=== Begin Enclosure ===
theorem alnumSingle_emits {v : Nat} (h : v < 45) : alnumSingle.emits v = some [BitVec.ofNat 16 (alnum v)] :=
  if_neg (Nat.not_le.mpr h)

theorem alnumSingle_refuses {v : Nat} (h : 45 ≤ v) : alnumSingle.emits v = none := if_pos h

theorem numericLast_two {c : Nat} (h : c % 3 = 2) : numericLast c = some twoDigits := if_pos h

theorem numericLast_one {c : Nat} (h : c % 3 = 1) : numericLast c = some oneDigit := by
  rw [numericLast, if_neg (by omega), if_pos h]

theorem numericLast_none {c : Nat} (h : c % 3 = 0) : numericLast c = none := by
  rw [numericLast, if_neg (by omega), if_neg (by omega)]

theorem alnumLast_one {c : Nat} (h : c % 2 = 1) : alnumLast c = some alnumSingle := if_pos h

theorem alnumLast_none {c : Nat} (h : c % 2 = 0) : alnumLast c = none := if_neg (by omega)

/-! Bytes and kanji: one entry for each group, no final group. -/

/-- Groups of one entry each, none of them illegal: the payload is an entry for each. -/
theorem segPayloadBody_of_single_entries {s : State} {g : Group} {c pos : Nat} (code : Nat → Entry)
    (hpos : pos = s.msgPos.toNat) (hpayload : payload s s.segMode s.segCount.toNat pos = takeThen s g c none pos)
    (hg : ∀ v, g.emits v = some [code v]) (hfit : pos + g.width * c ≤ messageLimit s) :
    ∃ b : Buf Entry,
      segPayloadBody s = .done { s with
        outBuf := b, outLen := BitVec.ofNat 14 c, msgPos := BitVec.ofNat 15 (pos + g.width * c), sstate := .idle } ∧
      (∀ k < c, bufRead b k = code (messageBits s (pos + g.width * k) g.width)) ∧
      (∀ k, c ≤ k → bufRead b k = bufRead s.outBuf k) := by
  have hgroups : ∀ j < c, Takeable s g (pos + g.width * j) := fun j hj => by
    have hstep : g.width * (j + 1) ≤ g.width * c := Nat.mul_le_mul_left _ hj
    exact takeable_of_emits (by rw [Nat.mul_succ] at hstep; omega) (hg _)
  have hsingle : ∀ v es, g.emits v = some es → es.length = 1 := fun v es h => by
    rw [hg v] at h
    cases h
    rfl
  obtain ⟨b, hdone, hentries, -, hrest⟩ :=
    segPayloadBody_of_takeable hpos hpayload hsingle ⟨hgroups, fun h hnone => by cases hnone⟩ rfl
  simp only [lastEntries, lastWidth, Option.elim_none, List.length_nil, Nat.one_mul, Nat.add_zero]
    at hdone hentries hrest
  refine ⟨b, hdone, fun k hk => ?_, hrest⟩
  have hread := hentries k hk 0 Nat.zero_lt_one
  rw [entriesAt_of_emits (hg _)] at hread
  exact hread

theorem segPayloadBody_byte {s : State} {c pos : Nat} (hc : c = s.segCount.toNat) (hpos : pos = s.msgPos.toNat)
    (hmode : s.segMode = 4#4) (hfit : pos + 8 * c ≤ messageLimit s) :
    ∃ b : Buf Entry,
      segPayloadBody s = .done { s with
        outBuf := b, outLen := BitVec.ofNat 14 c, msgPos := BitVec.ofNat 15 (pos + 8 * c), sstate := .idle } ∧
      (∀ k < c, bufRead b k = BitVec.ofNat 16 (messageBits s (pos + 8 * k) 8)) ∧
      (∀ k, c ≤ k → bufRead b k = bufRead s.outBuf k) :=
  segPayloadBody_of_single_entries (g := rawByteGroup) (BitVec.ofNat 16) hpos
    (by rw [← hc, payload_byte hmode]) (fun _ => rfl) hfit

/-- Settles O39: both kinds of groups make one entry each. -/
theorem segPayloadBytesAndKanji : Obligations.SegPayloadBytesAndKanji := by
  unfold Obligations.SegPayloadBytesAndKanji
  intro s c pos hstate hc hpos
  rw [exec_segPayload s hstate]
  constructor
  · intro hmode hfit
    obtain ⟨b, hdone, hbytes, hrest⟩ := segPayloadBody_byte hc hpos hmode hfit
    exact ⟨b, by rw [hdone]; rfl, hbytes, hrest⟩
  · intro hmode hfit
    obtain ⟨b, hdone, hcodes, hrest⟩ := segPayloadBody_of_single_entries (g := kanjiGroup)
      (fun v => BitVec.ofNat 16 (kanjiCode v)) hpos (by rw [← hc, payload_kanji hmode]) (fun _ => rfl) hfit
    refine ⟨b, by rw [hdone]; rfl, ?_, hrest⟩
    rintro k hk m num rfl rfl
    exact hcodes k hk

/-! Digits. -/

theorem lastWidth_numericLast (c : Nat) :
    lastWidth (numericLast c) = if c % 3 = 2 then 7 else if c % 3 = 1 then 4 else 0 := by
  unfold numericLast
  split_ifs <;> rfl

theorem lastEntries_twoDigits {s : State} {c pos : Nat} (h : c % 3 = 2) (hv : messageBits s pos 7 ≤ 99) :
    lastEntries s (numericLast c) pos = [digit (messageBits s pos 7 / 10), digit (messageBits s pos 7 % 10)] := by
  rw [numericLast_two h]
  exact entriesAt_of_emits (twoDigits_emits hv)

theorem lastEntries_oneDigit {s : State} {c pos : Nat} (h : c % 3 = 1) (hv : messageBits s pos 4 ≤ 9) :
    lastEntries s (numericLast c) pos = [digit (messageBits s pos 4)] := by
  rw [numericLast_one h]
  exact entriesAt_of_emits (oneDigit_emits hv)

/-- The final group of digits is takeable when it fits in range, and makes the digits left over. -/
theorem numericLast_takeable {s : State} {c pos : Nat} (hfit : pos + lastWidth (numericLast c) ≤ messageLimit s)
    (htwo : c % 3 = 2 → messageBits s pos 7 ≤ 99) (hone : c % 3 = 1 → messageBits s pos 4 ≤ 9) :
    (∀ h, numericLast c = some h → Takeable s h pos) ∧ (lastEntries s (numericLast c) pos).length = c % 3 := by
  rcases (by omega : c % 3 = 0 ∨ c % 3 = 1 ∨ c % 3 = 2) with h | h | h
  · rw [numericLast_none h, h]
    exact ⟨fun _ hnone => (by cases hnone), rfl⟩
  · rw [lastEntries_oneDigit h (hone h), h]
    rw [numericLast_one h] at hfit ⊢
    exact ⟨fun _ hsome => by cases hsome; exact takeable_of_emits hfit (oneDigit_emits (hone h)), rfl⟩
  · rw [lastEntries_twoDigits h (htwo h), h]
    rw [numericLast_two h] at hfit ⊢
    exact ⟨fun _ hsome => by cases hsome; exact takeable_of_emits hfit (twoDigits_emits (htwo h)), rfl⟩

/-- Settles O40: three entries for each full group, and those of the final one after them. -/
theorem segPayloadNumeric : Obligations.SegPayloadNumeric := by
  unfold Obligations.SegPayloadNumeric
  intro s c pos last hstate hmode hc hpos hlast hfit hfull htwo hone
  have hwidth : lastWidth (numericLast c) = last := (lastWidth_numericLast c).trans hlast.symm
  have hgroups : ∀ j < c / 3, Takeable s threeDigits (pos + 10 * j) := fun j hj =>
    takeable_of_emits (g := threeDigits) (show pos + 10 * j + 10 ≤ 8 * s.msgLen.toNat by omega)
      (threeDigits_emits (hfull j hj))
  obtain ⟨hfinal, hlength⟩ := numericLast_takeable (s := s) (c := c) (pos := pos + 10 * (c / 3))
    (show _ ≤ 8 * s.msgLen.toNat by omega) htwo hone
  obtain ⟨b, hdone, hentries, hleft, hrest⟩ := segPayloadBody_of_takeable (last := numericLast c) hpos
    (by rw [← hc, payload_numeric hmode]) threeDigits_length ⟨hgroups, hfinal⟩ rfl
  have hcount : 3 * (c / 3) + c % 3 = c := Nat.div_add_mod c 3
  simp only [threeDigits_width, hlength, hcount, hwidth] at hdone hentries hleft hrest
  refine ⟨b, by rw [exec_segPayload s hstate, hdone]; rfl, ?_, ?_, ?_, hrest⟩
  · rintro j hj v rfl
    have hread := hentries j hj
    rw [entriesAt_of_emits (g := threeDigits) (threeDigits_emits (hfull j hj))] at hread
    exact ⟨hread 0 (by decide), hread 1 (by decide), hread 2 (by decide)⟩
  · rintro h v rfl
    rw [lastEntries_twoDigits h (htwo h), h] at hleft
    have h2 := hleft 0 (by decide)
    have h1 := hleft 1 (by decide)
    rw [show 3 * (c / 3) + 0 = c - 2 by omega] at h2
    rw [show 3 * (c / 3) + 1 = c - 1 by omega] at h1
    exact ⟨h2, h1⟩
  · rintro h v rfl
    rw [lastEntries_oneDigit h (hone h), h] at hleft
    have h1 := hleft 0 (by decide)
    rwa [show 3 * (c / 3) + 0 = c - 1 by omega] at h1

/-! Alphanumeric characters. -/

/-- The table of the model is the alphabet as the spec writes it. -/
theorem alnum_eq_letter : ∀ k < 45,
    alnum k = ("0123456789ABCDEFGHIJKLMNOPQRSTUVWXYZ $%*+-./:".toList.getD k ' ').toNat := by
  decide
=== End Enclosure ===
Your assignment — Within the listing above, locate the line containing "none := if_pos h" and the line containing "rw [hg v] at h". Reproduce those two lines and all lines between them exactly, with nothing added.

Finished exercise —
theorem alnumSingle_refuses {v : Nat} (h : 45 ≤ v) : alnumSingle.emits v = none := if_pos h

theorem numericLast_two {c : Nat} (h : c % 3 = 2) : numericLast c = some twoDigits := if_pos h

theorem numericLast_one {c : Nat} (h : c % 3 = 1) : numericLast c = some oneDigit := by
  rw [numericLast, if_neg (by omega), if_pos h]

theorem numericLast_none {c : Nat} (h : c % 3 = 0) : numericLast c = none := by
  rw [numericLast, if_neg (by omega), if_neg (by omega)]

theorem alnumLast_one {c : Nat} (h : c % 2 = 1) : alnumLast c = some alnumSingle := if_pos h

theorem alnumLast_none {c : Nat} (h : c % 2 = 0) : alnumLast c = none := if_neg (by omega)

/-! Bytes and kanji: one entry for each group, no final group. -/

/-- Groups of one entry each, none of them illegal: the payload is an entry for each. -/
theorem segPayloadBody_of_single_entries {s : State} {g : Group} {c pos : Nat} (code : Nat → Entry)
    (hpos : pos = s.msgPos.toNat) (hpayload : payload s s.segMode s.segCount.toNat pos = takeThen s g c none pos)
    (hg : ∀ v, g.emits v = some [code v]) (hfit : pos + g.width * c ≤ messageLimit s) :
    ∃ b : Buf Entry,
      segPayloadBody s = .done { s with
        outBuf := b, outLen := BitVec.ofNat 14 c, msgPos := BitVec.ofNat 15 (pos + g.width * c), sstate := .idle } ∧
      (∀ k < c, bufRead b k = code (messageBits s (pos + g.width * k) g.width)) ∧
      (∀ k, c ≤ k → bufRead b k = bufRead s.outBuf k) := by
  have hgroups : ∀ j < c, Takeable s g (pos + g.width * j) := fun j hj => by
    have hstep : g.width * (j + 1) ≤ g.width * c := Nat.mul_le_mul_left _ hj
    exact takeable_of_emits (by rw [Nat.mul_succ] at hstep; omega) (hg _)
  have hsingle : ∀ v es, g.emits v = some es → es.length = 1 := fun v es h => by
    rw [hg v] at h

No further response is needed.